Initial setup included:
- Speech-to-text: Groq Whisper (cloud)
- LLM: Groq (cloud inference)
- Text-to-speech: Piper (local CPU)
Result:
The hybrid setup worked smoothly and responded quickly, establishing a strong baseline.
A key feature demonstrated was short-term memory, where the assistant stored and recalled data like tracking numbers or flight details.
Example:
- Stored: Flight number AF1
- Retrieved automatically for tool-based queries
This shows how persistent memory systems can enhance AI assistants on a Home Server.
Local LLM Testing with Ollama
The next phase tested fully local models using Ollama.
Ministral 3B (3 Billion Parameters)
- Prompt processing: ~268 tokens/sec
- Generation speed: ~7 tokens/sec
Key finding:
It successfully called tools without fine-tuning, which is impressive.
However:
- Response time reached up to 6 minutes per interaction
This makes it impractical for real-time voice assistants.

Function Gemma (270M Parameters)
- Much faster (~43 tokens/sec)
- Failed to correctly execute tool calls
Insight:
Smaller models are faster but require fine-tuning to handle structured tasks like tool calling.
Adding a GPU: Performance Gains
A GT 1030 (2GB VRAM) was added via PCIe.
Results:
- Prompt evaluation speed nearly doubled
- Model split: 34% GPU / 66% CPU
- Token generation speed remained similar
Important takeaway:
Bandwidth—not compute—is the bottleneck for token generation.

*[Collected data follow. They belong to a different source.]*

-- ==== Sys2Proof/Safety.lean ====
section
/-! DEFINITION. The outcomes of a step in the spec's own words, what a run reaches, and the invariant
that says which states are states of this hardware. -/

namespace Sys2Proof.Machine

/-- The outcomes of a step of a running core (R13). -/
inductive StepOutcome where
  /-- A next state, still `Running`. -/
  | running (s : State)
  | halted (s : State)
  | exited (s : State)
  /-- `Fatal(kind, info)`, which has no state to speak of (R190). -/
  | fatal (f : Fault)
  /-- No step is possible while the host has no input byte (R207). Not final. -/
  | blocked
  deriving DecidableEq, Repr

/-- The outcome of the step from `s`. -/
def stepOutcome (s : State) : StepOutcome :=
  match step s with
  | .next t =>
    match t.run with
    | .running => .running t
    | .halted => .halted t
    | .exited => .exited t
  | .fault f => .fatal f
  | .refused _ => .blocked

/-- `t` is reached from `s` in some number of steps. -/
inductive Reaches (s : State) : State → Prop where
  | refl : Reaches s s
  | step {t u : State} : Reaches s t → Sys2Proof.Machine.step t = .next u → Reaches s u

/-- A run from `s` is safe: it never ends in `Fatal` (R190). Blocking is no failure (R207). -/
def NeverFatal (s : State) : Prop := ∀ t, Reaches s t → ∀ f, step t ≠ .fault f

/-- The reserved bits of EFLAGS (R28): all but 0, 6, 7 and 11. -/
def reservedFlags : Word := ~~~0x8C1#32

/-- The states of this hardware: memory in canonical form and of a size that the spec admits (R8,
R220), reserved flags at 0 (R28), no more input consumed than the host supplied (R36), EIP at 0 in
`Halted` (R197) and at or above `MEM_SIZE` in `Exited` (R198). -/
structure State.Inv (s : State) : Prop where
  memory : s.mem.wf
  sizePositive : 0 < s.mem.size
  sizeBound : s.mem.size < 2 ^ 32
  reserved : s.eflags &&& reservedFlags = 0#32
  input : s.consumed ≤ s.input.length
  halted : s.run = .halted → s.eip = 0#32
  exited : s.run = .exited → s.mem.size ≤ s.eip.toNat

end Sys2Proof.Machine
end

When testing a smaller model fully loaded into GPU:
- Prompt evaluation reached 1100 tokens/sec
This confirms:
Full GPU loading dramatically improves latency for a Home Server AI setup
Real-World Limitations
Despite promising results, several constraints emerged:
- CPU-only setups are too slow for large models
- Small models lack reliability without training
- GPU performance depends heavily on VRAM and power supply
The creator noted that a 5GB GPU (e.g., Quadro P2200) could fully load a 3B model and significantly improve performance.
Key Takeaways
- ZimaBoard 2 can run AI workloads effectively as a Home Server
- Hybrid (cloud + local) setups deliver the best balance today
- Local LLMs are viable but require optimization
- GPU upgrades unlock significant performance gains
- Tool-calling capability depends more on model design than size
Why ZimaBoard 2 Stands Out
ZimaBoard 2 combines:
- Low power consumption (24/7 operation)
- Silent, fanless design
- Native SATA & PCIe expansion
- Dual 2.5G Ethernet
This makes it ideal for:
- Plex media servers
- Docker labs
- AI containers
- Personal NAS systems
As many users describe it:
“A mini server that looks like a toy but runs like a beast.”
Final Thoughts
This experiment shows that building an AI-capable Home Server is no longer out of reach. While fully local voice assistants still face performance challenges, ZimaBoard 2 provides a flexible and powerful foundation for experimentation.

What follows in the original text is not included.